## Required action:
For each line in the data below that has the word "form", copy that line.
*****
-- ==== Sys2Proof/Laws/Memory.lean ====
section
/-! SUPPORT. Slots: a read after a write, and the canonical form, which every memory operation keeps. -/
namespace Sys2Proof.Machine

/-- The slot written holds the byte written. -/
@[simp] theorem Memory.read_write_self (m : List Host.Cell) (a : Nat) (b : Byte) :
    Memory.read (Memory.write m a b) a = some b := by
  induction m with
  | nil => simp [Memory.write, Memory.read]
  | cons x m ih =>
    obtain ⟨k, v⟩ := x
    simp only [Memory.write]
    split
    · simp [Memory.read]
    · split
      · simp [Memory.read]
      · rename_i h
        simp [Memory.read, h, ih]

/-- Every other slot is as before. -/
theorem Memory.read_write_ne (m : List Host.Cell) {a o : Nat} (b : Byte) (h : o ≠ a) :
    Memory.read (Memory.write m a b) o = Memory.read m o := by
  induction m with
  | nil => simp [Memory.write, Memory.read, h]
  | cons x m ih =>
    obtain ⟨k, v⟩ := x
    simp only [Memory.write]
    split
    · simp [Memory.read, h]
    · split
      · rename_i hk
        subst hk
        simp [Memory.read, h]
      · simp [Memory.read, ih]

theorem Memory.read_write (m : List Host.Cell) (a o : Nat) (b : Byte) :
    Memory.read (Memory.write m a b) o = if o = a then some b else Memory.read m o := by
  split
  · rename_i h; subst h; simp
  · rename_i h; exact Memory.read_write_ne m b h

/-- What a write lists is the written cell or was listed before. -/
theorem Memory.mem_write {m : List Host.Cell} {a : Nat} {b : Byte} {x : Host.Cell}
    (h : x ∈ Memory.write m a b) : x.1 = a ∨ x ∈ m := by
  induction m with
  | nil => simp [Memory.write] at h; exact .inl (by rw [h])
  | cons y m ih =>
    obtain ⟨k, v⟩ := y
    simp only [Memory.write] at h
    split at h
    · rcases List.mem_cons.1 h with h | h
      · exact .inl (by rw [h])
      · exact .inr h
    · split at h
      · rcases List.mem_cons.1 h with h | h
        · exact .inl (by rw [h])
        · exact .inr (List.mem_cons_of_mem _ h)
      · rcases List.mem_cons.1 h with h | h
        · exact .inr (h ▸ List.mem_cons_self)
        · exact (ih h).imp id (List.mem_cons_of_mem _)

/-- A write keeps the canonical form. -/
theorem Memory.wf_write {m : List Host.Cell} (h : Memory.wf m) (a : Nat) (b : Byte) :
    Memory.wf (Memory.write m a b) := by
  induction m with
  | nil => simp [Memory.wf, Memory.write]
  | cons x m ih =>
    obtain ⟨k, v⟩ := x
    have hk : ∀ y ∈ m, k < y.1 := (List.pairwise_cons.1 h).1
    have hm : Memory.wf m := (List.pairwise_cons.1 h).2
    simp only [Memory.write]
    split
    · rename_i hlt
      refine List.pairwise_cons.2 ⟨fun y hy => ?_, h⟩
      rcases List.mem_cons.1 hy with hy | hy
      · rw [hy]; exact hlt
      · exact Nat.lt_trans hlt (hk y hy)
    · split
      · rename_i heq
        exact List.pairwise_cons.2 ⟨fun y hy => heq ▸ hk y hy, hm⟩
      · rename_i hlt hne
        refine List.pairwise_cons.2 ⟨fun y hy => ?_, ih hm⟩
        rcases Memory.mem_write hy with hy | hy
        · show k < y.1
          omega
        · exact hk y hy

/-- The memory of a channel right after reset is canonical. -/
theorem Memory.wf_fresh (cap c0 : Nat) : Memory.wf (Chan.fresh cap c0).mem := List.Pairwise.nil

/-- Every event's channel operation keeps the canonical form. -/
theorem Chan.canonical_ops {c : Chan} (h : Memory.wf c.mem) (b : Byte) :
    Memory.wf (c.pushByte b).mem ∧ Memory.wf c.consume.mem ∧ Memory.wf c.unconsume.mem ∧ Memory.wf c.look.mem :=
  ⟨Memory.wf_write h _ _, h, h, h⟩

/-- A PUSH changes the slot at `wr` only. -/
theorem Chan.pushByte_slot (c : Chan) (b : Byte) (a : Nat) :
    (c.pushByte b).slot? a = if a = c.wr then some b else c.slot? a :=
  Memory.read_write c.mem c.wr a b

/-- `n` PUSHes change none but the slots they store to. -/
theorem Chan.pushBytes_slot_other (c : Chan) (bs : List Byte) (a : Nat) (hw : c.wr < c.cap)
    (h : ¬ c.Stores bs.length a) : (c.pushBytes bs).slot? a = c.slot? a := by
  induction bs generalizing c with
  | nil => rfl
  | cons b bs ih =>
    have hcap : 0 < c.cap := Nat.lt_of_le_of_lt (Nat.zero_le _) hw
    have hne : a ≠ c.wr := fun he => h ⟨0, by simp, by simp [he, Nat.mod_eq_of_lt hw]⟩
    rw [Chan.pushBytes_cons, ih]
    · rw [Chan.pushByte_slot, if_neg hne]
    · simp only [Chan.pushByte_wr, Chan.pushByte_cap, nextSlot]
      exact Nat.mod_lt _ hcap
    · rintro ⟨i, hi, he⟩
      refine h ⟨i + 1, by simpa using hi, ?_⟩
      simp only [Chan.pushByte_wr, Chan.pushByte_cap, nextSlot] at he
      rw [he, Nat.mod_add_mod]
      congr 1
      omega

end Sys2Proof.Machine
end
*****
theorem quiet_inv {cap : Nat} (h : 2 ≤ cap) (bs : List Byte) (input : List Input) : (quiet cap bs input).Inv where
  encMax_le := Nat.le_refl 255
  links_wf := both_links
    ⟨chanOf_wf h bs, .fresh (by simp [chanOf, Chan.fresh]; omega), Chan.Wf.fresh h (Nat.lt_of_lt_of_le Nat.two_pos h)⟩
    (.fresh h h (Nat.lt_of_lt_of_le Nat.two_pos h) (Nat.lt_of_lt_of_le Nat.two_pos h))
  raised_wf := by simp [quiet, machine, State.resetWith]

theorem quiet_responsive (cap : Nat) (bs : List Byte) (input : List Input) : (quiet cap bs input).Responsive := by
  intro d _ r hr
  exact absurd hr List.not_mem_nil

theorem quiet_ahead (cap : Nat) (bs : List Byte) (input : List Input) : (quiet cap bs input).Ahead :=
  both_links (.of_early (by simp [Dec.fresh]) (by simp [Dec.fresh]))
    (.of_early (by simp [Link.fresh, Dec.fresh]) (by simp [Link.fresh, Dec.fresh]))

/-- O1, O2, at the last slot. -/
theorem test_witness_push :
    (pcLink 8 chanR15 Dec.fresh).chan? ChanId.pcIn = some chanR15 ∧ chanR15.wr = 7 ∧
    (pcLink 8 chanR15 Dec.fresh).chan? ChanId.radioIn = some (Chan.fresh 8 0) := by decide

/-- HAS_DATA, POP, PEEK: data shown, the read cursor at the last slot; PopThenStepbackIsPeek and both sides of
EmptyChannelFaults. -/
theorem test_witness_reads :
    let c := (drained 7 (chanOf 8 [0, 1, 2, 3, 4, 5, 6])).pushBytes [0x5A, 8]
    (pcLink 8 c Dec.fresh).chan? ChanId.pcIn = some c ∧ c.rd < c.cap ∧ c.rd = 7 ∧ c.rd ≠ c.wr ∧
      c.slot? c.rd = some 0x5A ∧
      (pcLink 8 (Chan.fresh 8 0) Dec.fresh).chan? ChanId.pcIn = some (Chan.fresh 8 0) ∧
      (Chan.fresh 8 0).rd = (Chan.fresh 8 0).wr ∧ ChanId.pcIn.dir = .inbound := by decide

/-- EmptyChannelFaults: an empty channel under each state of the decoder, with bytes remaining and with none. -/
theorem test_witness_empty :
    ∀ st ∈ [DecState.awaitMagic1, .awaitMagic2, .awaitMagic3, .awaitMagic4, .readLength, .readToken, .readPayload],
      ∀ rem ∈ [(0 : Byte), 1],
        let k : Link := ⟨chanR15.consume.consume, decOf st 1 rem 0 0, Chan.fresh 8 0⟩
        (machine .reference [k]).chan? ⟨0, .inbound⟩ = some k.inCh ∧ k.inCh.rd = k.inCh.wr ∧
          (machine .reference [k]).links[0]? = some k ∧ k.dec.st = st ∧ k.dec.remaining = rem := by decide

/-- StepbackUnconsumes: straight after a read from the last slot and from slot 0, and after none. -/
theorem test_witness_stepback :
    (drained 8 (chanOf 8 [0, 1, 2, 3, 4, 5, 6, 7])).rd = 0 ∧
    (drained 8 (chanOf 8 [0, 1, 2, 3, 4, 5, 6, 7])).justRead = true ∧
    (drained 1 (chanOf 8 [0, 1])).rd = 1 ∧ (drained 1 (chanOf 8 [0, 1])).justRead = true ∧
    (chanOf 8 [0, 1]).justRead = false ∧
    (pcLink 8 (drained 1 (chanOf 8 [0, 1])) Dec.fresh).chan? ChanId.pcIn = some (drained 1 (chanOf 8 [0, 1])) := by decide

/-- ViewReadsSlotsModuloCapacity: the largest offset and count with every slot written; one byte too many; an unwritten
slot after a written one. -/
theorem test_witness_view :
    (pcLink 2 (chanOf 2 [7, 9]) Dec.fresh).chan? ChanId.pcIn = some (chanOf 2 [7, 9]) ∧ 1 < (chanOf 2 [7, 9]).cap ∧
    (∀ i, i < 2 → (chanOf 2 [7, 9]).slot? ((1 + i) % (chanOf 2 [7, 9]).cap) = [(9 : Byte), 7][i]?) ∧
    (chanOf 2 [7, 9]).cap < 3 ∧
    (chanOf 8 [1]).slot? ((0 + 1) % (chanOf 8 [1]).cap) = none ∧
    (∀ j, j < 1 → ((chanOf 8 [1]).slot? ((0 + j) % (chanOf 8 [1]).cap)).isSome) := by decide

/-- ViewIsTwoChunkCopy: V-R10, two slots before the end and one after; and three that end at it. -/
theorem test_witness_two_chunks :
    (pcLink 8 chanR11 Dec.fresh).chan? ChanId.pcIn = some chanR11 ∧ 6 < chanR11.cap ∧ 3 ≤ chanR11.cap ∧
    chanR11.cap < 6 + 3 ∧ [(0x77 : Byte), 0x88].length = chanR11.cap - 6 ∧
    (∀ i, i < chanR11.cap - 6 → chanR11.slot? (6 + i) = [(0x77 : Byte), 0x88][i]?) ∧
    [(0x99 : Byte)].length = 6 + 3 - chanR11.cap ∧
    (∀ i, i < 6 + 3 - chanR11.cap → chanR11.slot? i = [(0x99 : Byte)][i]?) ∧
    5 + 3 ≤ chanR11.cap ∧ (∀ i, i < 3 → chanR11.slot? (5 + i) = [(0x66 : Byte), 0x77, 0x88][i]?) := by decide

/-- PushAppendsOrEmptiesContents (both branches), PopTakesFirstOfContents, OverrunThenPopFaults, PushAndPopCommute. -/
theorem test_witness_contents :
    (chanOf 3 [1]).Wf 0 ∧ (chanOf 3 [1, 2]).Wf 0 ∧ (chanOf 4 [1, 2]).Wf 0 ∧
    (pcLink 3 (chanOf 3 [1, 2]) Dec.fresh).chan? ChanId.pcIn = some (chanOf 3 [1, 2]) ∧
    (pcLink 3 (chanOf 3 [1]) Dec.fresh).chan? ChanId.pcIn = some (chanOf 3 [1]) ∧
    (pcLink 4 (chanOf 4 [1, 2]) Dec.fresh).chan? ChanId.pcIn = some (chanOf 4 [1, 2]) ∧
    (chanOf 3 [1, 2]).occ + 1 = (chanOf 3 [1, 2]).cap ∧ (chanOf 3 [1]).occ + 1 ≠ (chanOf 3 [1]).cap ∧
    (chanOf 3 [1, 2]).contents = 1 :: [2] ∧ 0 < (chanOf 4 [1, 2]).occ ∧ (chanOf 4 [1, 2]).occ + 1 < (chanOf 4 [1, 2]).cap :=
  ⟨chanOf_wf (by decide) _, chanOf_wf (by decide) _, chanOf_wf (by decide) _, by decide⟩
*****
## Task result:
/-! SUPPORT. Slots: a read after a write, and the canonical form, which every memory operation keeps. -/
/-- A write keeps the canonical form. -/
/-- Every event's channel operation keeps the canonical form. -/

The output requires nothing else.